PROVIDED ENTRIES:
────────────────────

-- ==== Sys2Proof/Laws/Decode.lean ====
section
/-! SUPPORT. The operand layout is read back as it was written, and only one spelling of a value is read. -/

namespace Sys2Proof

theorem readNat_natBytesAux {fuel n : Nat} (h : n ≤ fuel) (rest : Bytes) :
    readNat (natBytesAux fuel n ++ rest) = some (n, rest) := by
  induction fuel generalizing n with
  | zero => obtain rfl : n = 0 := by omega
            simp [natBytesAux, readNat]
  | succ fuel ih =>
    unfold natBytesAux
    split
    · have : n % 256 < 128 := by omega
      simp [readNat, this]
      omega
    · have hb : ¬ (n % 128 + 128) % 256 < 128 := by omega
      have hz : n / 128 ≠ 0 := by omega
      simp [readNat, hb, ih (n := n / 128) (by omega), hz]
      omega

/-- Every number is read back, whatever follows it. -/
@[simp] theorem readNat_natBytes (n : Nat) (rest : Bytes) : readNat (natBytes n ++ rest) = some (n, rest) :=
  readNat_natBytesAux (Nat.le_refl n) rest

@[simp] theorem readNat_natBytes_nil (n : Nat) : readNat (natBytes n) = some (n, []) := by
  simpa using readNat_natBytes n []

/-- More fuel than the number needs changes nothing. -/
theorem natBytesAux_fuel {f g n : Nat} (hf : n ≤ f) (hg : n ≤ g) : natBytesAux f n = natBytesAux g n := by
  induction f generalizing g n with
  | zero => obtain rfl : n = 0 := by omega
            cases g <;> simp [natBytesAux]
  | succ f ih =>
    cases g with
    | zero => obtain rfl : n = 0 := by omega
              simp [natBytesAux]
    | succ g =>
      unfold natBytesAux
      split
      · rfl
      · rw [ih (g := g) (n := n / 128) (by omega) (by omega)]

/-- What is read was written: only the shortest spelling of a number is read. -/
theorem natBytes_of_readNat {xs rest : Bytes} {n : Nat} (h : readNat xs = some (n, rest)) : xs = natBytes n ++ rest := by
  induction xs generalizing n rest with
  | nil => simp [readNat] at h
  | cons b bs ih =>
    unfold readNat at h
    split at h
    · rename_i hb
      cases h
      unfold natBytes
      cases hn : b.toNat with
      | zero => simp [natBytesAux, BitVec.eq_of_toNat_eq (x := b) (y := 0) (by simpa using hn)]
      | succ k =>
        rw [natBytesAux, if_pos (by omega), ← hn, BitVec.ofNat_toNat]
        simp
    · rename_i hb
      split at h
      · cases h
      · rename_i m r hr
        split at h
        · cases h
        · rename_i hm
          cases h
          have hlt := b.isLt
          rw [ih hr]
          unfold natBytes
          obtain ⟨k, hk⟩ : ∃ k, b.toNat - 128 + 128 * m = k + 1 := ⟨b.toNat - 128 + 128 * m - 1, by omega⟩
          have hdiv : (b.toNat - 128 + 128 * m) / 128 = m := by omega
          have hmod : (b.toNat - 128 + 128 * m) % 128 + 128 = b.toNat := by omega
          rw [hk, natBytesAux, if_neg (by omega), ← hk, hdiv, hmod, BitVec.ofNat_toNat,
            natBytesAux_fuel (f := k) (g := m) (by omega) (by omega)]
          simp

theorem unzigzag_zigzag (z : Int) : unzigzag (zigzag z) = z := by
  cases z with
  | ofNat n => simp [zigzag, unzigzag]
  | negSucc n => simp [zigzag, unzigzag]; omega

theorem zigzag_unzigzag (n : Nat) : zigzag (unzigzag n) = n := by
  unfold unzigzag
  split <;> simp only [zigzag] <;> omega

@[simp] theorem readInt_intBytes (z : Int) (rest : Bytes) : readInt (intBytes z ++ rest) = some (z, rest) := by
  simp [readInt, intBytes, unzigzag_zigzag]

@[simp] theorem readInt_intBytes_nil (z : Int) : readInt (intBytes z) = some (z, []) := by
  simpa using readInt_intBytes z []

theorem intBytes_of_readInt {xs rest : Bytes} {z : Int} (h : readInt xs = some (z, rest)) : xs = intBytes z ++ rest := by
  simp only [readInt, Option.map_eq_some_iff, Prod.exists] at h
  obtain ⟨n, r, hn, he⟩ := h
  cases he
  rw [natBytes_of_readNat hn, intBytes, zigzag_unzigzag]

@[simp] theorem readList_listBytes (xs rest : Bytes) : readList (listBytes xs ++ rest) = some (xs, rest) := by
  simp [readList, listBytes]

theorem listBytes_of_readList {xs rest ys : Bytes} (h : readList xs = some (ys, rest)) : xs = listBytes ys ++ rest := by
  unfold readList at h
  split at h
  · cases h
  · rename_i n r hn
    split at h
    · cases h
      rw [natBytes_of_readNat hn, listBytes]
      simp [Nat.min_eq_left ‹_›]
    · cases h

theorem readByte_eq_some {xs rest : Bytes} {b : Byte} : readByte xs = some (b, rest) ↔ xs = b :: rest := by
  cases xs <;> simp [readByte]

theorem atEnd_eq_some {i j : Instr} {xs : Bytes} : atEnd i xs = some j ↔ xs = [] ∧ i = j := by
  cases xs <;> simp [atEnd]

/-- The row found is one of the table's, and the key has its bits. -/
theorem firstRow_mem {n : Nat} {α : Type} {k : BitVec n} {rows : List (BitVec n × BitVec n × α)} {a : α}
    (h : firstRow k rows = some a) : ∃ bits mask, (bits, mask, a) ∈ rows ∧ k &&& mask = bits := by
  induction rows with
  | nil => cases h
  | cons row rows ih =>
    obtain ⟨bits, mask, c⟩ := row
    unfold firstRow at h
    split at h
    · cases h; exact ⟨bits, mask, by simp, ‹_›⟩
    · obtain ⟨x, y, hm, hk⟩ := ih h
      exact ⟨x, y, by simp [hm], hk⟩

end Sys2Proof
end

────────────────────

YOUR ASSIGNMENT: Write out exactly the lines from the beginning of the material above through the line with "readNat (natBytesAux fuel", including both and omitting all others.

RESULT FOR THIS TASK:
-- ==== Sys2Proof/Laws/Decode.lean ====
section
/-! SUPPORT. The operand layout is read back as it was written, and only one spelling of a value is read. -/

namespace Sys2Proof

theorem readNat_natBytesAux {fuel n : Nat} (h : n ≤ fuel) (rest : Bytes) :
    readNat (natBytesAux fuel n ++ rest) = some (n, rest) := by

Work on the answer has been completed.